RECORDED INFORMATION |
»»

-- ==== Sys2Proof/Safety.lean ====
section
/-! DEFINITION. What counts as a safe run, in the terms the statements use: the invariant of the
registers, the order of the trace, the number of acquisitions of a command, the states a run
reaches, and the part of a state that can influence what follows. -/

namespace Sys2Proof.Safety

open Sys2Proof.Machine

/-! ## The invariant of the registers -/

/-- A phase in which a command still has a quantity to produce. -/
def working (p : Phase) : Bool :=
  p == .trig || p == .wait || p == .read || p == .dec

/-- The quantity masks of the five queries (spec/30_encoding.md R52). -/
def queryMasks : List QMask := [0b001, 0b010, 0b100, 0b101, 0b111]

/-- What holds of the registers in every state a run reaches. -/
structure Inv (s : State) : Prop where
  /-- R23: in IDLE the block holds CFG.POLICY and nothing else. -/
  idle_holds_nothing : s.seq = .idle →
    s.pend = 0 ∧ s.rawv = false ∧ s.valid = 0 ∧ s.err = .none ∧ s.stat = 0 ∧ s.awaiting = false
  /-- R40: a request is outstanding only in TRIG, WAIT and READ. -/
  outstanding_phase : s.awaiting = true → s.seq = .trig ∨ s.seq = .wait ∨ s.seq = .read
  /-- R10, R71, R73: B[0..3] hold a sample exactly in DEC. -/
  sample_in_dec : s.rawv = true ↔ s.seq = .dec
  /-- R13: a quantity is pending exactly while the command works. -/
  pending_while_working : s.pend ≠ 0 ↔ working s.seq = true
  /-- R16, R129: no error and STAT = 0, or a bus error with a non-zero status that waits in RESP for
  its response, all values dropped. -/
  error_form : (s.err = .none ∧ s.stat = 0) ∨
    ((s.err = .writeFail ∨ s.err = .readFail) ∧ s.stat ≠ 0 ∧ s.seq = .resp ∧ s.valid = 0)
  /-- R13, R14, R107, R108: without an error the command's quantities are the pending and the valid
  ones, and no quantity is both. -/
  quantities_split : s.seq ≠ .idle → s.err = .none →
    s.cmdr = s.pend ||| s.valid ∧ s.pend &&& s.valid = 0
  /-- R107: under SHARED no value is held before the one sample has been dispatched. -/
  shared_all_at_once : s.pol = .shared → working s.seq = true → s.valid = 0
  /-- R52, R53: the command in progress is one of the five queries. -/
  query_in_progress : s.seq ≠ .idle → s.cmdr ∈ queryMasks
  /-- R39: the policy of the command in progress is the configured one. -/
  policy_latched : s.seq ≠ .idle → s.pol = s.cfgPolicy
  /-- R17, R96: a held value is in its range. -/
  tf_range : s.vf = true → -400 ≤ s.outTF.toInt ∧ s.outTF.toInt ≤ 2568
  tc_range : s.vc = true → -400 ≤ s.outTC.toInt ∧ s.outTC.toInt ≤ 1249
  h_range : s.vh = true → s.outH.toNat ≤ 999

/-! ## The order of events (spec/20_memory.md R36, R38, spec/40_acquire.md R70) -/

/-- Where a trace stands between the events of its commands. -/
inductive Progress where
  /-- no command in progress -/
  | idle
  /-- a query has been accepted, its first acquisition not started -/
  | ready
  /-- a trigger write is outstanding -/
  | wrote
  /-- the trigger write succeeded -/
  | triggered
  /-- a delay is outstanding -/
  | delaying
  /-- the delay is over -/
  | waited
  /-- a block read is outstanding -/
  | reading
  /-- an acquisition has delivered its sample: another one or the response comes next -/
  | sampled
  /-- a response without values is due, of this kind and with this status -/
  | reply (k : ErrKind) (st : Status)
  deriving DecidableEq, Repr

/-- Where an accepted command word leads: a query to its first acquisition (R106), `set_policy` and a
reserved word to their response (R115, R116). -/
def Progress.afterCmd (w : CmdWord) : Progress :=
  match decodeCmd w with
  | .instr (.setPolicy _) => .reply .none 0
  | .instr _ => .ready
  | .reject _ => .reply .illegalCmd 0

/-- Where the answer to a block read leads (R73). -/
def Progress.afterReadAns (a : ReadAnswer) : Progress :=
  if a.data.length < 4 then .reply .readFail Config.ioErrorCode
  else if a.status = 0 then .sampled else .reply .readFail a.status

/-- The request the protocol allows at a place, written out from R55, and where it leads. -/
def Progress.afterRequest : Progress → Option (Request × Progress)
  | .ready => some (.busWrite 0x27 0x00 0, .wrote)
  | .sampled => some (.busWrite 0x27 0x00 0, .wrote)
  | .triggered => some (.delay 40, .delaying)
  | .waited => some (.busRead 0x27 0x00 4, .reading)
  | .idle => none
  | .wrote => none
  | .delaying => none
  | .reading => none
  | .reply _ _ => none

/-- Whether the response at a place is the one due there: after the last sample one without error and
with at least one value, else the reply due, without values. -/
def Progress.responseDue (p : Progress) (r : Response) : Bool :=
  match p with
  | .sampled => r.err == .none && r.stat == 0 && r.v != 0
  | .reply k st => r.err == k && r.stat == st && r.v == 0
  | .idle => false
  | .ready => false
  | .wrote => false
  | .triggered => false
  | .delaying => false
  | .waited => false
  | .reading => false

/-- The events the protocol allows at a place, and where each leads; `none` is a violation. A reset
abandons what is in progress (R146). -/
def Progress.next (p : Progress) : Event → Option Progress
  | .cmd w => if p = .idle then some (Progress.afterCmd w) else none
  | .request r =>
    match p.afterRequest with
    | some (due, q) => if r = due then some q else none
    | none => none
  | .writeAns st => if p = .wrote then some (if st = 0 then .triggered else .reply .writeFail st) else none
  | .delayDone => if p = .delaying then some .waited else none
  | .readAns a => if p = .reading then some (Progress.afterReadAns a) else none
  | .resp r => if p.responseDue r then some .idle else none
  | .reset => some .idle

/-- Where a trace leads from a place, or `none` if it violates the protocol. -/
def Progress.run (p : Progress) : List Event → Option Progress
  | [] => some p
  | e :: es =>
    match p.next e with
    | none => none
    | some q => q.run es

/-- Where a state's trace must stand. -/
def progressOf (s : State) : Progress :=
  match s.seq with
  | .idle => .idle
  | .trig => if s.awaiting then .wrote else if s.valid = 0 then .ready else .sampled
  | .wait => if s.awaiting then .delaying else .triggered
  | .read => if s.awaiting then .reading else .waited
  | .dec => .sampled
  | .resp => if s.err = .none then .sampled else .reply s.err s.stat

/-- The trace so far follows the protocol and stands where the state says. -/
def InOrder (s : State) : Prop := Progress.idle.run s.trace = some (progressOf s)

/-- The phase R120 tabulates after a step without reset, from the registers and the ports alone. In IDLE
it depends on the word accepted, given by `fetch`. -/
def tabulatedNext (s : State) : Phase :=
  match s.seq with
  | .idle =>
    match s.fetch with
    | .code (.cmd w) _ =>
      if w ∈ [0b0001#4, 0b0010#4, 0b0100#4, 0b0101#4, 0b0111#4] then .trig else .idle
    | _ => .idle
  | .trig =>
    if s.awaiting = false then .trig
    else match s.writeAns with
      | [] => .trig
      | st :: _ => if st = 0 then .wait else .resp
  | .wait => if s.awaiting = true ∧ s.delayAns ≠ 0 then .read else .wait
  | .read =>
    if s.awaiting = false then .read
    else match s.readAns with
      | [] => .read
      | w :: _ => if 4 ≤ readCount w ∧ w.extractLsb' 0 32 = 0 then .dec else .resp
  | .dec =>
    if s.pol = .perQuantity ∧ 1 < maskCount s.pend then .trig else .resp
  | .resp => .idle

/-! ## Counting acquisitions (spec/42_dispatch.md R117, spec/40_acquire.md R76) -/

/-- Whether an event is a `BusWrite`, that is the start of an acquisition. -/
def isBusWrite : Event → Bool
  | .request (.busWrite _ _ _) => true
  | _ => false

/-- One more event in the count of `BusWrite` events since the last `Cmd`. -/
def countStep (n : Nat) : Event → Nat
  | .cmd _ => 0
  | .request (.busWrite _ _ _) => n + 1
  | _ => n

/-- The number of `BusWrite` events since the last `Cmd`. -/
def writesSinceCmd (es : List Event) : Nat := es.foldl countStep 0

/-- How many acquisitions a successful query for `n` quantities performs: one under SHARED, one for
each quantity under PER_QUANTITY (R117). -/
def acquisitionsDue (p : Policy) (n : Nat) : Nat :=
  match p with
  | .shared => 1
  | .perQuantity => n

/-- How many acquisitions the command in progress has started, from the registers: one for each value
held and one for the acquisition under way; at the response without error, as many as are due; at one
with an error, at least one and no more than are due. -/
def Counted (s : State) : Prop :=
  (s.seq = .trig → s.awaiting = false → writesSinceCmd s.trace = maskCount s.valid)
  ∧ (s.seq = .trig ∧ s.awaiting = true ∨ s.seq = .wait ∨ s.seq = .read ∨ s.seq = .dec →
    writesSinceCmd s.trace = maskCount s.valid + 1)
  ∧ (s.seq = .resp → s.err = .none →
    writesSinceCmd s.trace = acquisitionsDue s.pol (maskCount s.valid))
  ∧ (s.seq = .resp → s.err ≠ .none →
    1 ≤ writesSinceCmd s.trace ∧ writesSinceCmd s.trace ≤ acquisitionsDue s.pol (maskCount s.cmdr))

/-- The milliseconds of delay a trace has asked for: the sound lower bound of its elapsed time (R152). -/
def delayAsked (es : List Event) : Nat :=
  es.foldl (fun n e => match e with | .request (.delay ms) => n + ms.toNat | _ => n) 0

/-! ## Runs -/

/-- The states a run reaches: from reset, by steps of the sequencer and inputs of the other agents in
any order (spec/00_scope.md R8). -/
inductive Reachable : State → Prop where
  | start : Reachable State.reset
  | stepped {s t : State} : Reachable s → Machine.step s = .next t → Reachable t
  | fed {s : State} (i : Input) : Reachable s → Reachable (s.input i)

/-- An outcome with its next state seen through a function. -/
def mapNext (f : State → State) (o : Host.Outcome State Fault Refusal) : Host.Outcome State Fault Refusal :=
  match o with
  | .next s => .next (f s)
  | .fault r => .fault r
  | .refused r => .refused r

/-- A state without what no rule reads: B[0..3] while RAWV = 0 (R10), an output register while its
flag is 0 (R17), CMDR after acceptance (R14), POL in IDLE (R23). -/
def visible (s : State) : State :=
  { s with
    b := if s.rawv then s.b else ⟨0, 0, 0, 0⟩
    outTF := if s.vf then s.outTF else 0
    outTC := if s.vc then s.outTC else 0
    outH := if s.vh then s.outH else 0
    cmdr := 0
    pol := if s.seq = .idle then .shared else s.pol }

/-- A state with another policy latched for the command in progress. -/
def underPolicy (p : Policy) (s : State) : State := { s with pol := p }

/-- A state that differs only in its ports and in the model's own record of them. -/
def sameBlock (s t : State) : Prop :=
  t = { s with
    resetReq := t.resetReq, callers := t.callers, writeAns := t.writeAns, readAns := t.readAns
    delayAns := t.delayAns, trace := t.trace, draws := t.draws }

end Sys2Proof.Safety
end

««

WHAT THE TASK REQUIRES | In the listing above, locate the line with "outstanding_phase : s.awaiting" and the line with "ones, and no quantity is both. -/", then extract exactly those lines and every line between them, and nothing more.

SOLUTION TO THIS EXERCISE |
  outstanding_phase : s.awaiting = true → s.seq = .trig ∨ s.seq = .wait ∨ s.seq = .read
  /-- R10, R71, R73: B[0..3] hold a sample exactly in DEC. -/
  sample_in_dec : s.rawv = true ↔ s.seq = .dec
  /-- R13: a quantity is pending exactly while the command works. -/
  pending_while_working : s.pend ≠ 0 ↔ working s.seq = true
  /-- R16, R129: no error and STAT = 0, or a bus error with a non-zero status that waits in RESP for
  its response, all values dropped. -/
  error_form : (s.err = .none ∧ s.stat = 0) ∨
    ((s.err = .writeFail ∨ s.err = .readFail) ∧ s.stat ≠ 0 ∧ s.seq = .resp ∧ s.valid = 0)
  /-- R13, R14, R107, R108: without an error the command's quantities are the pending and the valid
  ones, and no quantity is both. -/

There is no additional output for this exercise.